— Work item —
Write out, word for word, every line in the data below from the one containing "def byteAfter (s" to the one containing "some (t.a, t.p.asByte)", both of them included.

— The data —
************
-- ==== Sys2Proof/Tests/Slice0.lean ====
section
/-! SUPPORT. The model's own tests. Expected values are the spec's: the opcode table and its encodings
(30_encoding.md R94, R100), the vectors of 95_test_vectors.md (V1 to V8, sections 2.1 to 2.10) and the
examples in the rules; a test names its source. The last part shows, for every statement with hypotheses,
a state and operands that meet them together. -/

namespace Sys2Proof.Tests

open Sys2Proof.Machine Sys2Proof.Claims

/-- A small state: the registers given, the listed bytes loaded, every other item as after reset. -/
def st (pc : Addr) (a x y p : Byte) (cells : List (Addr × Byte)) : State :=
  { State.reset.load cells with pc := pc, a := a, x := x, y := y, p := Status.fromByte p }

/-- `pc`, `A`, `P` as a byte, and the returned value, after one step. -/
def after (s : State) : Option (Addr × Byte × Byte × Option StepResult) :=
  match step s with
  | .next t => some (t.pc, t.a, t.p.asByte, t.response)
  | .fault _ | .refused _ => none

/-- One byte of memory after one step. -/
def byteAfter (s : State) (addr : Addr) : Option Byte :=
  match step s with
  | .next t => some (t.read addr)
  | .fault _ | .refused _ => none

/-- `A` and `P` after one meaning. -/
def execAP (i : Instr) (s : State) : Option (Byte × Byte) :=
  match exec i s with
  | .next t => some (t.a, t.p.asByte)
  | .fault _ | .refused _ => none

/-- The returned value of a step that ran an instruction. -/
def okC (n : Nat) : Option StepResult := some (.ok n)

/-! ### WellFormed: each check refuses an ill-formed term -/

/-- R96: the blank cells "no `BIT #imm`, no `ASL abs,Y`, no immediate ASL". -/
theorem test_wf_pairing_blank_cells :
    Operation.takes .bit .imm = false ∧ Operation.takes .asl .absy = false ∧
      Operation.takes .asl .imm = false ∧ Operation.takes .lda .acc = false ∧
      Operation.takes .adc .rel = false ∧ Operation.takes .bcc .imm = false := by decide

/-- D3: two rows for one byte. -/
theorem test_wf_table_repeated_byte :
    OpcodeTable.legal [⟨0x69, .adc, .imm, 2⟩, ⟨0x69, .lda, .imm, 2⟩] = false := by decide

/-- D3: REL with an operation that is no branch, and a branch without REL. -/
theorem test_wf_table_rel_pairing :
    OpcodeTable.legal [⟨0x69, .adc, .rel, 2⟩] = false ∧ OpcodeTable.legal [⟨0x90, .bcc, .imm, 2⟩] = false := by
  decide

/-- D3: ACC with ASL only; D15: counts are positive. -/
theorem test_wf_table_acc_and_count :
    OpcodeTable.legal [⟨0x0A, .lda, .acc, 2⟩] = false ∧ OpcodeTable.legal [⟨0x0A, .asl, .acc, 0⟩] = false ∧
      OpcodeTable.legal [⟨0x0A, .asl, .acc, 2⟩] = true := by decide

/-! ### Decode: every row's word, bit by bit from the table's encoding -/

/-- ADC: the encodings of spec/opcode_table.json. -/
theorem test_decode_adc :
    ∀ q ∈ ([([0b01101001, 0b11111010], .adcImm 0xFA),
      ([0b01100101, 0b01110001], .adcZp 0x71),
      ([0b01110101, 0b11101000], .adcZpx 0xE8),
      ([0b01101101, 0b00110100, 0b10010010], .adcAbs 0x9234),
      ([0b01111101, 0b00110100, 0b10010010], .adcAbsx 0x9234),
      ([0b01111001, 0b00110100, 0b10010010], .adcAbsy 0x9234),
      ([0b01100001, 0b01011111], .adcIndx 0x5F),
      ([0b01110001, 0b11010110], .adcIndy 0xD6)] : List (List Byte × Instr)),
      decode q.1 = .ok (q.2, []) ∧ encode q.2 = q.1 := by decide

/-- AND: the encodings of spec/opcode_table.json. -/
theorem test_decode_and :
    ∀ q ∈ ([([0b00101001, 0b01001101], .andImm 0x4D),
      ([0b00100101, 0b11000100], .andZp 0xC4),
      ([0b00110101, 0b00111011], .andZpx 0x3B),
      ([0b00101101, 0b00110100, 0b10010010], .andAbs 0x9234),
      ([0b00111101, 0b00110100, 0b10010010], .andAbsx 0x9234),
      ([0b00111001, 0b00110100, 0b10010010], .andAbsy 0x9234),
      ([0b00100001, 0b10110010], .andIndx 0xB2),
      ([0b00110001, 0b00101001], .andIndy 0x29)] : List (List Byte × Instr)),
      decode q.1 = .ok (q.2, []) ∧ encode q.2 = q.1 := by decide

/-- ASL: the encodings of spec/opcode_table.json. -/
theorem test_decode_asl :
    ∀ q ∈ ([([0b00001010], .aslAcc),
      ([0b00000110, 0b10100000], .aslZp 0xA0),
      ([0b00010110, 0b00010111], .aslZpx 0x17),
      ([0b00001110, 0b00110100, 0b10010010], .aslAbs 0x9234),
      ([0b00011110, 0b00110100, 0b10010010], .aslAbsx 0x9234)] : List (List Byte × Instr)),
      decode q.1 = .ok (q.2, []) ∧ encode q.2 = q.1 := by decide

/-- CMP: the encodings of spec/opcode_table.json. -/
theorem test_decode_cmp :
    ∀ q ∈ ([([0b11001001, 0b10001110], .cmpImm 0x8E),
      ([0b11000101, 0b00000101], .cmpZp 0x05),
      ([0b11010101, 0b01111100], .cmpZpx 0x7C),
      ([0b11001101, 0b00110100, 0b10010010], .cmpAbs 0x9234),
      ([0b11011101, 0b00110100, 0b10010010], .cmpAbsx 0x9234),
      ([0b11011001, 0b00110100, 0b10010010], .cmpAbsy 0x9234),
      ([0b11000001, 0b11110011], .cmpIndx 0xF3),
      ([0b11010001, 0b01101010], .cmpIndy 0x6A)] : List (List Byte × Instr)),
      decode q.1 = .ok (q.2, []) ∧ encode q.2 = q.1 := by decide

/-- BIT: the encodings of spec/opcode_table.json. -/
theorem test_decode_bit :
    ∀ q ∈ ([([0b00100100, 0b11100001], .bitZp 0xE1),
      ([0b00101100, 0b00110100, 0b10010010], .bitAbs 0x9234)] : List (List Byte × Instr)),
      decode q.1 = .ok (q.2, []) ∧ encode q.2 = q.1 := by decide

/-- LDA: the encodings of spec/opcode_table.json. -/
theorem test_decode_lda :
    ∀ q ∈ ([([0b10101001, 0b01011000], .ldaImm 0x58),
      ([0b10100101, 0b11001111], .ldaZp 0xCF),
      ([0b10110101, 0b01000110], .ldaZpx 0x46),
      ([0b10101101, 0b00110100, 0b10010010], .ldaAbs 0x9234),
      ([0b10111101, 0b00110100, 0b10010010], .ldaAbsx 0x9234),
      ([0b10111001, 0b00110100, 0b10010010], .ldaAbsy 0x9234),
      ([0b10100001, 0b10111101], .ldaIndx 0xBD),
      ([0b10110001, 0b00110100], .ldaIndy 0x34)] : List (List Byte × Instr)),
      decode q.1 = .ok (q.2, []) ∧ encode q.2 = q.1 := by decide

/-- branch: the encodings of spec/opcode_table.json. -/
theorem test_decode_branch :
    ∀ q ∈ ([([0b10010000, 0b10101011], .bcc 0xAB),
      ([0b10110000, 0b00100010], .bcs 0x22),
      ([0b11110000, 0b10011001], .beq 0x99),
      ([0b11010000, 0b00010000], .bne 0x10),
      ([0b00110000, 0b10000111], .bmi 0x87),
      ([0b00010000, 0b11111110], .bpl 0xFE),
      ([0b01010000, 0b01110101], .bvc 0x75),
      ([0b01110000, 0b11101100], .bvs 0xEC)] : List (List Byte × Instr)),
      decode q.1 = .ok (q.2, []) ∧ encode q.2 = q.1 := by decide

/-- R98: the bytes of BRK, NOP, JMP and STA of a full 6502, and an undocumented one, are unmapped. -/
theorem test_decode_unmapped :
    ∀ op ∈ ([0x00, 0xEA, 0x4C, 0x8D, 0xFF] : List Byte), decode [op, 0x12, 0x34] = .error (.unmapped op) := by
  decide

/-- A list that ends inside an instruction is no instruction. -/
theorem test_decode_truncated :
    decode [] = .error .truncated ∧ decode [0xAD, 0x34] = .error .truncated ∧
      decode [0xA9] = .error .truncated := by decide

/-- The table's numbering: operand bits are absent, so the operand is zero. -/
theorem test_decode_table_word :
    decodeTableWord 8 0xAD = some (.ldaAbs 0) ∧ decodeTableWord 8 0x0A = some .aslAcc ∧
      decodeTableWord 8 0x00 = none ∧ decodeTableWord 24 0x1234AD = some (.ldaAbs 0x1234) := by decide

/-- A placed word is what the first step after reset runs: `LDA $0000` reads its own opcode byte. -/
theorem test_with_fetch_word :
    after (State.reset.withFetchWord 8 0xAD) = some (0x0003, 0xAD, 0x80, okC 4) := by decide

/-! ### The ALU functions: tables 2.1 to 2.6 of 95_test_vectors.md -/

/-- Section 2.1: A, M, carry in, A', P'. -/
theorem test_adc_table :
    ∀ r ∈ ([(0x00, 0x00, 0, 0x00, 0x02), (0x00, 0x05, 0, 0x05, 0x00), (0x05, 0xFF, 0, 0x04, 0x01),
        (0xFF, 0x00, 1, 0x00, 0x03), (0x7F, 0x00, 1, 0x80, 0xC0), (0x50, 0x50, 0, 0xA0, 0xC0),
        (0xD0, 0x90, 0, 0x60, 0x41), (0x80, 0x80, 0, 0x00, 0x43), (0x7F, 0x7F, 1, 0xFF, 0xC0),
        (0xFF, 0xFF, 1, 0xFF, 0x81), (0x01, 0x01, 1, 0x03, 0x00)] : List (Byte × Byte × Byte × Byte × Byte)),
      execAP (.adcImm r.2.1) (st 1 r.1 0 0 r.2.2.1 []) = some (r.2.2.2.1, r.2.2.2.2) := by
  intro r hr
  fin_cases hr <;> rfl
************
— Your solution —
def byteAfter (s : State) (addr : Addr) : Option Byte :=
  match step s with
  | .next t => some (t.read addr)
  | .fault _ | .refused _ => none

/-- `A` and `P` after one meaning. -/
def execAP (i : Instr) (s : State) : Option (Byte × Byte) :=
  match exec i s with
  | .next t => some (t.a, t.p.asByte)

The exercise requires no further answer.